● Stored items

-- ==== Sys2Proof/Machine/SeqCore.lean ====
section
/-! DEFINITION. What every SEQ instruction shares (R20, R21, R23, R26, R89 to R92): the landing of results, the token pop and push, the
guard, the advance of the pc through delay slots, waiting and trapping. -/
namespace Sys2Proof.Machine

/-- How the body of a SEQ instruction ends. -/
inductive SeqRes where
  /-- Its effects are done in so many issue cycles; the pc advances. -/
  | done (s : State) (occ : Nat)
  /-- Its effects are done, the pc among them. -/
  | jump (s : State) (occ : Nat)
  /-- Its effects are done but for the acknowledgement that its PUSH waits for; the pc advances. -/
  | owed (s : State) (occ : Nat)
  /-- It waits; nothing of it is done but its POP. -/
  | wait (s : State) (w : Wait)
  /-- It traps with a fault (R92). -/
  | trap (s : State) (x : Trouble) (r : FaultRec)

/-- A trap whose record has no field of the instruction's own. -/
def SeqRes.fault (s : State) (x : Trouble) : SeqRes := .trap s x {}

/-! ### Landing (R23, R91) -/

/-- Results land in order of their cycles; of two in one cycle the later-issued one's value stays (R91). -/
def landSome (h : Shuttle) (due : List Pend) (rest : List Pend) : Shuttle :=
  { (due.mergeSort (fun a b => a.land ≤ b.land)).foldl landOne h with pend := rest }

/-- Before an instruction reads its operands: in an exposed line the results that are due have landed; in an interlocked one it waits
for all of them, also for those that it neither reads nor writes (R23; DESIGN CHOICE, log entry 109). -/
def settle (h : Shuttle) : Shuttle :=
  if exposed h then landSome h (h.pend.filter fun q => q.land ≤ h.clock) (h.pend.filter fun q => !(decide (q.land ≤ h.clock)))
  else
    let t := h.pend.foldl (fun c q => Nat.max c q.land) h.clock
    { landSome h h.pend [] with clock := t, late := [] }

/-- A result that never reaches its register, since another of the same destination lands after it; its token is pushed all the same. -/
def lostPend (q : Pend) : Pend := { q with dest := .p 0 }

/-- A result of fixed latency lands at issue + latency (R91); one of a single cycle in an interlocked line is there at once, as no instruction
can issue before it lands. In an exposed line an earlier result of variable latency for the same destination may land last: that is open, and
this one is then lost. -/
def setResult (s : State) (d : SeqDest) (v : Word) (lat : Nat) : State :=
  let new (h : Shuttle) : Pend := { dest := d, val := v, land := h.clock + lat, issue := h.clock }
  if exposed s.me ∧ d ∈ s.me.late then
    bump (modMe s (fun h => { h with pend := h.pend ++ [if Config.chooseStale s.fresh then lostPend (new h) else new h] }))
  else if exposed s.me ∨ 1 < lat then modMe s (fun h => { h with pend := h.pend ++ [new h] })
  else modMe s (fun h => setDest h d v)

/-- A result of variable latency that lands: of those of fixed latency pending for the same destination it may be the last, which is open
(R91). In an exposed line one issued later may yet land before it. -/
def landVariable (s : State) (d : SeqDest) (v : Word) : State :=
  let put (h : Shuttle) : Shuttle :=
    let h1 := setDest h d v
    if exposed h ∧ d ∉ h.late then { h1 with late := d :: h1.late } else h1
  if s.me.pend.any (fun q => q.dest = d) then
    let last := Config.chooseStale s.fresh
    bump (modMe s (fun h =>
      let h1 := put h
      if last then { h1 with pend := h1.pend.map fun q => if q.dest = d then lostPend q else q } else h1))
  else modMe s put

/-- A result of variable latency. It is always interlocked, so that its destination is read only once it has landed (R91); in an exposed
line an earlier one of variable latency for the same destination may land after it, which is open. -/
def setVariable (s : State) (d : SeqDest) (v : Word) : State :=
  if exposed s.me ∧ d ∈ s.me.late then
    if Config.chooseStale s.fresh then bump s else landVariable (bump s) d v
  else landVariable s d v

/-! ### Guard and operands (R44, R89) -/

/-- The effective guard of a SEQ, STR or MTX instruction, with a reader of p0 to p15 (R44). -/
def guardWith (p : BitVec 6 → Bool) (c : Ctl) : Bool := (p c.ga != c.gan) && (p c.gb != c.gbn)

/-- The value of a source of a binary instruction (R46, R89, R97). -/
def srcVal (h : Shuttle) (x : GSrc) : Word :=
  match x with
  | .reg g => getG h g
  | .imm7 i => i.signExtend 64
  | .imm20 i => i.signExtend 64

/-- The value of a g register or a space-7 immediate (R89). -/
def gOrImmVal (h : Shuttle) (x : GOrImm) : Word :=
  match x with
  | .reg g => getG h g
  | .imm7 i => i.signExtend 64

/-! ### The pc and the token operations -/

/-- The pc past an instruction: the next of the chain, or the address that follows the last delay slot (R41, R104). -/
def stepPc (h : Shuttle) : Shuttle :=
  match h.delay with
  | some (n, a) =>
    if n ≤ 1 then { h with pc := a, delay := none } else { h with pc := nextPc h, delay := some (n - 1, a) }
  | none => { h with pc := nextPc h }

/-- Has the instruction that issued in a cycle a result that has yet to land? -/
def owesResult (h : Shuttle) (at' : Nat) : Bool := h.pend.any fun x => x.issue = at'

/-- The PUSH of an instruction that issued in a cycle, its other effects done: a token now, or with its result once that lands; where the tokens
counted and those still to be pushed are 15, it waits (R8, R20; log entry 109). -/
def pushTo (h : Shuttle) (q at' : Nat) : Shuttle :=
  if q = 0 then h
  else if 15 ≤ tokCount h q + pushesDue h q then
    { h with wait := some (if owesResult h at' then .pushRes q at' else .pushTok q) }
  else if owesResult h at' then { h with pend := h.pend.map fun x => if x.issue = at' then { x with push := q } else x }
  else setTok h q (tokCount h q + 1)

/-- The end of a SEQ instruction: its issue cycles, the stall count of an exposed line (R23), its PUSH. -/
def endSeq (s : State) (c : Ctl) (occ : Nat) : State :=
  let stall := if exposed s.me then c.sched.toNat else 0
  let s1 := modMe s (fun h =>
    pushTo { h with clock := h.clock + occ + stall, popped := false, wait := none, compareOk := false } c.push.toNat h.clock)
  tickTo s1 s1.me.clock

/-- A SEQ instruction with its pc advance. -/
def finishSeq (s : State) (c : Ctl) (occ : Nat) : State := endSeq (modMe s stepPc) c occ

/-! ### Traps of the sequencer (R26, R92) -/

/-- The drain of R26 in the sequencer: every result issued earlier lands, every store issued earlier performs. -/
def drainTrap (s : State) : State := drainAll (modMe s landAll)

/-- Are remote stores of the shuttle in focus not acknowledged (R112, R352)? -/
def remotePending (s : State) : Bool := s.fabric.stores.any fun x => decide (x.2.place = s.me.place ∧ x.2.sender = 0)

/-- Are remote stores or release flags of the shuttle in focus not acknowledged (R112, R353)? -/
def unacknowledged (s : State) : Bool := remotePending s || s.fabric.flags.any fun x => decide (x.2.place = s.me.place ∧ x.2.sender = 0)

/-- A precise trap after the drain of R26, which waits until every store issued earlier is acknowledged: only then has it completed (R92,
R112). -/
def trapDrained (s : State) (c : Code) (va : Nat) (r : FaultRec) (write : Bool) : State :=
  let t := drainTrap s
  if unacknowledged t then modMe t (fun h => { h with wait := some (.drain c va write r), popped := false })
  else trapWith t c va r write

/-- A precise trap of the shuttle in focus for a fault that an instruction met (R92). -/
def faultTrap (s : State) (x : Trouble) (r : FaultRec) : State :=
  trapDrained s x.code x.va { r with aux := if x.aux = 0 then r.aux else x.aux } x.write

/-- A precise trap at decode or before an instruction (R48, R92). -/
def decodeTrap (s : State) (c : Code) : State := trapDrained s c 0 {} false

/-- A SEQ instruction that ends as its body says, its POP done. -/
def settleRes (c : Ctl) (r : SeqRes) : State :=
  match r with
  | .done t occ => finishSeq t c occ
  | .jump t occ => endSeq t c occ
  | .owed t occ => modMe (finishSeq t { c with push := 0 } occ) (fun h => { h with wait := some (.pushAck c.push.toNat) })
  | .wait t w => modMe t (fun h => { h with wait := some w, popped := true, ctl := c })
  | .trap t x r => faultTrap (modMe t (fun h => unpop h c.pop.toNat)) x r

/-- Has the POP of an instruction yet to wait for its token? -/
def popBlocked (h : Shuttle) (c : Ctl) : Bool := c.pop ≠ 0 && !h.popped && decide (tokCount h c.pop.toNat = 0)

/-- The shuttle has observed what its engines completed: its releases cover the copies and the blocks of its output streams that it has seen
(R119, R163). -/
def observe (h : Shuttle) : Shuttle :=
  { h with
    copies := h.copies.map fun c => { c with seen := true }
    s := h.s.map fun x => x.map fun st => if st.desc.out then { st with seen := st.cpos } else st }

/-- Tokens taken from a queue into SEQ: what was pushed before them is observed (R8, R119). -/
def takeToken (h : Shuttle) (q n : Nat) : Shuttle := observe (popEffect (setTok h q (tokCount h q - n)) q)

/-- The POP of an instruction, done once (R20). -/
def doPop (h : Shuttle) (c : Ctl) : Shuttle :=
  if c.pop = 0 ∨ h.popped then h
  else { takeToken h c.pop.toNat 1 with popped := true }

/-- A SEQ instruction (R20, R21, R90): its POP, its guard, its body, its PUSH. -/
def seqRun (c : Ctl) (body : State → SeqRes) (s : State) : State :=
  let s0 := modMe s settle
  if popBlocked s0.me c then modMe s0 (fun h => { h with wait := some (.popTok c.pop.toNat), ctl := c })
  else
    let s1 := modMe s0 (fun h => { doPop h c with wait := none })
    if guardWith (getP s1.me) c then settleRes c (body s1) else finishSeq s1 c 1

/-- The outcome of a SEQ instruction. -/
def seqInstr (c : Ctl) (body : State → SeqRes) (s : State) : Host.Outcome State Fault Refusal := .next (seqRun c body s)

/-- A privileged SEQ instruction: in user mode it traps PRIV at decode, before its POP (R48, R92). -/
def privInstr (c : Ctl) (body : State → SeqRes) (s : State) : Host.Outcome State Fault Refusal :=
  if s.me.priv then seqInstr c body s else .next (decodeTrap s .priv)

/-- A trap at decode, before the POP (R48). -/
def seqIllegal (s : State) : Host.Outcome State Fault Refusal := .next (decodeTrap s .illegal)

end Sys2Proof.Machine
end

● What is expected
Every line of the records above where the string "faultTrap" is found should be copied.

● Solved exercise
def faultTrap (s : State) (x : Trouble) (r : FaultRec) : State :=
  | .trap t x r => faultTrap (modMe t (fun h => unpop h c.pop.toNat)) x r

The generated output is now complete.